Exercise aim =
Looking at the listing below, retype exactly the lines starting at the one containing "R99, R512). -/" and ending at the one containing "let hit := s.lake.moves.filter", both included, and nothing else.
[Start of Attachment]
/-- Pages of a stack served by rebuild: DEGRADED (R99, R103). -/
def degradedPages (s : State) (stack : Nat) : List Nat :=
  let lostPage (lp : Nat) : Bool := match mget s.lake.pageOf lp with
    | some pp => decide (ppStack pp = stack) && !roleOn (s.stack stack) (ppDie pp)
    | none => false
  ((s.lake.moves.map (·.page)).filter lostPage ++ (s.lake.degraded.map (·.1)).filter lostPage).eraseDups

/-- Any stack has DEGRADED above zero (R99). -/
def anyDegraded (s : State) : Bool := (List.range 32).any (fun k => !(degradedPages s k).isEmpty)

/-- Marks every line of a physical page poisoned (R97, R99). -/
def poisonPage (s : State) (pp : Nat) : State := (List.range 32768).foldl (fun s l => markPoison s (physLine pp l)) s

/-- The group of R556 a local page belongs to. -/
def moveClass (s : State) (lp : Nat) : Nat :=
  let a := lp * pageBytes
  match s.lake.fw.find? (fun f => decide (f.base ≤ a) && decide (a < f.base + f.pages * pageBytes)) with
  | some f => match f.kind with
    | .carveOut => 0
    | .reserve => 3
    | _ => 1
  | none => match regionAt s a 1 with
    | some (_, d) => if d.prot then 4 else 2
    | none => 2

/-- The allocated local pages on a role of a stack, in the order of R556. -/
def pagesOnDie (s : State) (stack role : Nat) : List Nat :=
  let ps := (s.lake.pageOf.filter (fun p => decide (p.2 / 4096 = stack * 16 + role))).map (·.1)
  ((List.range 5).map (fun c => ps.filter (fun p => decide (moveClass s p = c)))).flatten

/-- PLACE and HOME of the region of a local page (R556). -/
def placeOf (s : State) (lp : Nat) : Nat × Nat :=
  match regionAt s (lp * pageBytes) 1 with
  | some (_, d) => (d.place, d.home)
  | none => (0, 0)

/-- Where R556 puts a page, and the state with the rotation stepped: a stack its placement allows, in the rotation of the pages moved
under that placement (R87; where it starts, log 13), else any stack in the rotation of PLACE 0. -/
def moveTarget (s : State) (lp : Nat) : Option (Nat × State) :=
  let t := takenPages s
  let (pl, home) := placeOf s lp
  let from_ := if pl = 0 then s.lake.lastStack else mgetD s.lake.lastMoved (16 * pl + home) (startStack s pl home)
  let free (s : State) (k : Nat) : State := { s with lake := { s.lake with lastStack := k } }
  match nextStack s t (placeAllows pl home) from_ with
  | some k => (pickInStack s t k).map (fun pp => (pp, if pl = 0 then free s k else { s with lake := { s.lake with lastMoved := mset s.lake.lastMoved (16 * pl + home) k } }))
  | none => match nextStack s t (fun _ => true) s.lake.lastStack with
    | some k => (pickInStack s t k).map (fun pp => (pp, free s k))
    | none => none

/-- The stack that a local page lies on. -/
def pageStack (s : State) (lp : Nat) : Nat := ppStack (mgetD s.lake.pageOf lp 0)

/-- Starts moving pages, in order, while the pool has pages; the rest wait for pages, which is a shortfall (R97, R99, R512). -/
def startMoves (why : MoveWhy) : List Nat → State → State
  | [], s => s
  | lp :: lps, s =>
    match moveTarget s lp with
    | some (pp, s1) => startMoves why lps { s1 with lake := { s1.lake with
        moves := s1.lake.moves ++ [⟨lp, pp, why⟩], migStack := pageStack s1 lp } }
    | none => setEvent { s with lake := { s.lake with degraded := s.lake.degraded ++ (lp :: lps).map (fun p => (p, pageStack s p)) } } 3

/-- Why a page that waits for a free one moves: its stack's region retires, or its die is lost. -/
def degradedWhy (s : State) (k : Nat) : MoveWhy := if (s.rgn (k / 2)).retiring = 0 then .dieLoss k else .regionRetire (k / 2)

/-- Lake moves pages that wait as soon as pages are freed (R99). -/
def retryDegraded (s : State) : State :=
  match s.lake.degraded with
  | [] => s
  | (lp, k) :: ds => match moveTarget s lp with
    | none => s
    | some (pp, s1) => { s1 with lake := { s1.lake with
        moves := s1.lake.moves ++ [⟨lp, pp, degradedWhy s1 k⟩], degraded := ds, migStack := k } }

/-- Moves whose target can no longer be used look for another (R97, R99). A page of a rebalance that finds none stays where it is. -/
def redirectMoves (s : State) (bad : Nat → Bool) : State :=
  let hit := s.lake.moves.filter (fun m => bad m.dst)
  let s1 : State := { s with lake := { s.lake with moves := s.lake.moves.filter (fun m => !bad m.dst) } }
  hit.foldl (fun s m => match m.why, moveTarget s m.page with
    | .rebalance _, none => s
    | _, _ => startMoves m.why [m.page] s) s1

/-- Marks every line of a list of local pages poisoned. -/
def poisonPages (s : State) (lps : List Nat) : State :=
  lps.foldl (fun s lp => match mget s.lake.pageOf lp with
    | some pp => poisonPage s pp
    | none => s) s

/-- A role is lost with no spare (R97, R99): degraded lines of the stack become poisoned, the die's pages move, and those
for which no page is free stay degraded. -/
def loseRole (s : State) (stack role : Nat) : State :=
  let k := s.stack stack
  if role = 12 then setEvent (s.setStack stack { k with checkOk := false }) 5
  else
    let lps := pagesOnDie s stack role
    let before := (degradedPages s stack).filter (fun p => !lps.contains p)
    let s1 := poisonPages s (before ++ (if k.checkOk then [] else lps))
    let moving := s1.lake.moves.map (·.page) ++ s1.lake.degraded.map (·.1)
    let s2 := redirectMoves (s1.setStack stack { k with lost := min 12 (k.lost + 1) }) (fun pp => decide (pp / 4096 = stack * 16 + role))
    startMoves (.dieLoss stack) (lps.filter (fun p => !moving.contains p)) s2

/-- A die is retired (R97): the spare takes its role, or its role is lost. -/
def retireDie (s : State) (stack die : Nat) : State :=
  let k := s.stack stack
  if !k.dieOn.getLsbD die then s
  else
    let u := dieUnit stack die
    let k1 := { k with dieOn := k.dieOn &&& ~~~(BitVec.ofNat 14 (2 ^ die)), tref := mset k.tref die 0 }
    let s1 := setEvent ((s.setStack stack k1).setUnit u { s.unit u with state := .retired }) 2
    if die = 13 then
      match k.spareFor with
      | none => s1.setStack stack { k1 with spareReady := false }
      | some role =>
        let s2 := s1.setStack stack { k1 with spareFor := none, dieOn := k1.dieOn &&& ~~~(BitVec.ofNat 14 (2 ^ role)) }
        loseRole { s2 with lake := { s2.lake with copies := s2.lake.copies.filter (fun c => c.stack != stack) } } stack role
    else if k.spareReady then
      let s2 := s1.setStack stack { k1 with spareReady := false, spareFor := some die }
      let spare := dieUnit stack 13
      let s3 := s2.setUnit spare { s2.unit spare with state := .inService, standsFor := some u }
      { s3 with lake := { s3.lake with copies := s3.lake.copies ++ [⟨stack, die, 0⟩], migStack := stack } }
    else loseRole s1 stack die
[End of Attachment]
Solved exercise =
/-- Starts moving pages, in order, while the pool has pages; the rest wait for pages, which is a shortfall (R97, R99, R512). -/
def startMoves (why : MoveWhy) : List Nat → State → State
  | [], s => s
  | lp :: lps, s =>
    match moveTarget s lp with
    | some (pp, s1) => startMoves why lps { s1 with lake := { s1.lake with
        moves := s1.lake.moves ++ [⟨lp, pp, why⟩], migStack := pageStack s1 lp } }
    | none => setEvent { s with lake := { s.lake with degraded := s.lake.degraded ++ (lp :: lps).map (fun p => (p, pageStack s p)) } } 3

/-- Why a page that waits for a free one moves: its stack's region retires, or its die is lost. -/
def degradedWhy (s : State) (k : Nat) : MoveWhy := if (s.rgn (k / 2)).retiring = 0 then .dieLoss k else .regionRetire (k / 2)

/-- Lake moves pages that wait as soon as pages are freed (R99). -/
def retryDegraded (s : State) : State :=
  match s.lake.degraded with
  | [] => s
  | (lp, k) :: ds => match moveTarget s lp with
    | none => s
    | some (pp, s1) => { s1 with lake := { s1.lake with
        moves := s1.lake.moves ++ [⟨lp, pp, degradedWhy s1 k⟩], degraded := ds, migStack := k } }

/-- Moves whose target can no longer be used look for another (R97, R99). A page of a rebalance that finds none stays where it is. -/
def redirectMoves (s : State) (bad : Nat → Bool) : State :=
  let hit := s.lake.moves.filter (fun m => bad m.dst)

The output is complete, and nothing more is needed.